Keeping the Dumpas legacy alive


Keeping traditions alive: Members of the Dumpas community showcase traditional wedding attire during the Kaamatan Festival in Sandakan, Sabah.

TELUPID: The Dumpas were once a vibrant community in Sabah, a nomadic people who moved from place to place, bringing with them their own customs, such as burying their dead in coffins that are then stored in caves.

Once known as the Sugpan tribe, they changed their name to Dumpas in the belief that it would break their “connection” with a smallpox epidemic that hit them, and allow them to thrive.

They got over smallpox but time has been harder to beat. Over the years, their language, culture and identity have slowly disappeared.

The community is now down to about 5,000 people, concentrated mainly in seven villages in the Telupid district, a rural area in central Sabah.

The Dumpas have often been grouped as a sub-ethnic community under the Dusun umbrella. And now, they are struggling to retain their own identity.

The Dusun label does not fully reflect who they are, and the identity of the Dusun has come to overshadow the unique language and cultural traits of the Dumpas.

The Dumpas language is the clearest marker of that distinction, said Sabah Dumpas Association deputy president, Bidin Angau, 65.

“Since the establishment of the association in 2015, we have been working to be recognised as our own ethnic group.

“Our community is very small and not widely known, even within Sabah, never mind Peninsular Malaysia. If we continue to be seen only as a sub-ethnic group, it becomes harder for people to recognise who we really are,” he said.

“Our language is different.

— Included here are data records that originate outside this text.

-- ==== Sys2Proof/Machine/Crc.lean ====
section
/-! DEFINITION. Checksums: CRC-32C (R601), CRC-8 of the management chain (R499), and the frame check sequences of
IEEE 802.15.4 for the acknowledgements the part builds (R171). -/

namespace Sys2Proof.Machine

open Sys2Proof

/-- `k` shifts of a reflected CRC register. -/
def crcShift (poly : Nat) : Nat → Nat → Nat
  | 0, r => r
  | k + 1, r => crcShift poly k (if r % 2 = 1 then (r / 2) ^^^ poly else r / 2)

/-- A reflected CRC register after the bytes. -/
def crcReflected (poly : Nat) (r : Nat) (bs : List Byte) : Nat :=
  bs.foldl (fun r b => crcShift poly 8 (r ^^^ b.toNat)) r

/-- CRC-32C of R601 with an initial value. -/
def crc32cFrom (init : Nat) (bs : List Byte) : Nat := crcReflected 0x82F63B78 init bs ^^^ 0xFFFFFFFF

/-- CRC-32C of R601. -/
def crc32c (bs : List Byte) : Nat := crc32cFrom 0xFFFFFFFF bs

/-- `k` shifts of the CRC-8 register of R499, most significant bit first. -/
def crc8Shift : Nat → Nat → Nat
  | 0, r => r
  | k + 1, r => crc8Shift k (if 128 ≤ r then ((r * 2) ^^^ 0x07) % 256 else r * 2)

/-- CRC-8 with polynomial 0x07, initial value 0, no reflection, no final XOR (R499). -/
def crc8 (bs : List Byte) : Nat := bs.foldl (fun r b => crc8Shift 8 (r ^^^ b.toNat)) 0

/-- The 2-octet FCS of IEEE 802.15.4. PRESUMED: the standard's CRC. -/
def fcs16 (bs : List Byte) : List Byte := leBytes 2 (crcReflected 0x8408 0 bs)

/-- The 4-octet FCS of IEEE 802.15.4. PRESUMED: the standard's CRC, short frames padded to 4 octets. -/
def fcs32 (bs : List Byte) : List Byte :=
  let padded := if bs.length < 4 then bs ++ List.replicate (4 - bs.length) 0 else bs
  leBytes 4 (crcReflected 0xEDB88320 0xFFFFFFFF padded ^^^ 0xFFFFFFFF)

end Sys2Proof.Machine
end

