/-- Stage 11 for a received payload (R215 to R223): `eui` the node's EUI-64 (R217). The first fragment's own dispatch is handled by
the same table (R215). -/
def Side.lowpanIn (d : Side) (orig eui lt : Nat) (bs : List Byte) : LpResult × Side :=
  let src := flipUl eui
  let csum := rb d.regs Pg.LOWPAN Reg.LOWPAN_CFG 0
  let un (size : Option Nat) (x : List Byte) : LpOut := decompress d.mesh.ctxs src d.ownIid csum size x
  let bad (d : Side) : LpResult × Side := (.none_, d.count Pg.LOWPAN Reg.LOWPAN_IPHC_BAD)
  let joined (r : Option (List Byte) × Side) : LpResult × Side := match r.1 with
    | some p => (.packet p, r.2.count Pg.LOWPAN Reg.LOWPAN_DECOMP)
    | none => (.none_, r.2)
  let dropped (d : Side) : LpResult × Side := (.none_, d.count Pg.LOWPAN Reg.LOWPAN_DISPATCH_BAD)
  let meshed (d : Side) : LpResult × Side :=
    (if rb d.regs Pg.LOWPAN Reg.LOWPAN_CFG 2 then .host else .none_, d.count Pg.LOWPAN Reg.LOWPAN_MESH_HDR)
  match dispatchOf bs with
  | .bad => dropped d
  | .meshHdr => meshed d
  | .frag1 =>
    let d1 := d.count Pg.LOWPAN Reg.LOWPAN_FRAG_RX
    let size := beNat (slice bs 0 2) % 2048
    if bs.length < 4 then bad d1
    else if 1280 < size then (.none_, d1.count Pg.LOWPAN Reg.LOWPAN_TOOBIG)
    else match dispatchOf (bs.drop 4) with
      | .meshHdr => meshed d1
      | .bad | .frag1 | .fragN => dropped d1
      | _ => match un (some size) (bs.drop 4) with
        | some (p, el) => joined (d1.addPart orig (beNat (slice bs 2 2)) size lt 0 p el)
        | none => bad d1
  | .fragN =>
    let d1 := d.count Pg.LOWPAN Reg.LOWPAN_FRAG_RX
    let size := beNat (slice bs 0 2) % 2048
    if bs.length < 5 then bad d1
    else if 1280 < size then (.none_, d1.count Pg.LOWPAN Reg.LOWPAN_TOOBIG)
    else joined (d1.addPart orig (beNat (slice bs 2 2)) size lt (8 * byteAt bs 4) (bs.drop 5) false)
  | _ => match un none bs with
    | some (p, el) => (.packet (if el then fixChecksum 8 p else p), d.count Pg.LOWPAN Reg.LOWPAN_DECOMP)
    | none => bad d

end Sys2Proof.Machine
end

It may sound familiar to neighbouring communities, but it is not fully Dusun and not fully Sungai either.”

Concern over the gradual fading of the Dumpas language has driven what the community now sees as its most important effort – compiling a dictionary.

Working with Dewan Bahasa dan Pustaka, the project began in 2021. Dumpas elders have compiled more than 5,000 words, and the dictionary is now in the final stages of editing.

“When it is completed, we want the Dumpas community to stand on equal footing with other ethnic groups, and to leave this dictionary as a legacy for future generations,” said Bidin.

The effort is led largely by elders in their 60s and 70s.

“Children no longer speak their mother tongue naturally,” said Baung Titing, 72, a native chief representative.

“If we do not strengthen our identity now, especially our language, it will fade.”

Association president Abdul Wahab Abd Gani hopes to publish the dictionary next year.

“I intend to distribute copies to libraries at universities, so researchers and students can study who the Dumpas are,” he said.

Dumpas identity is also expressed through what can be seen and touched, especially traditional attire with intricate embroidery – every bead sewn by hand.

Nasrah Titing, from the association’s cultural bureau said: “Before 2015, we were already bringing Dumpas culture out through traditional dance and attire whenever we were invited.”

For the community, the hope is simple – that the Dumpas will no longer exist only as a footnote.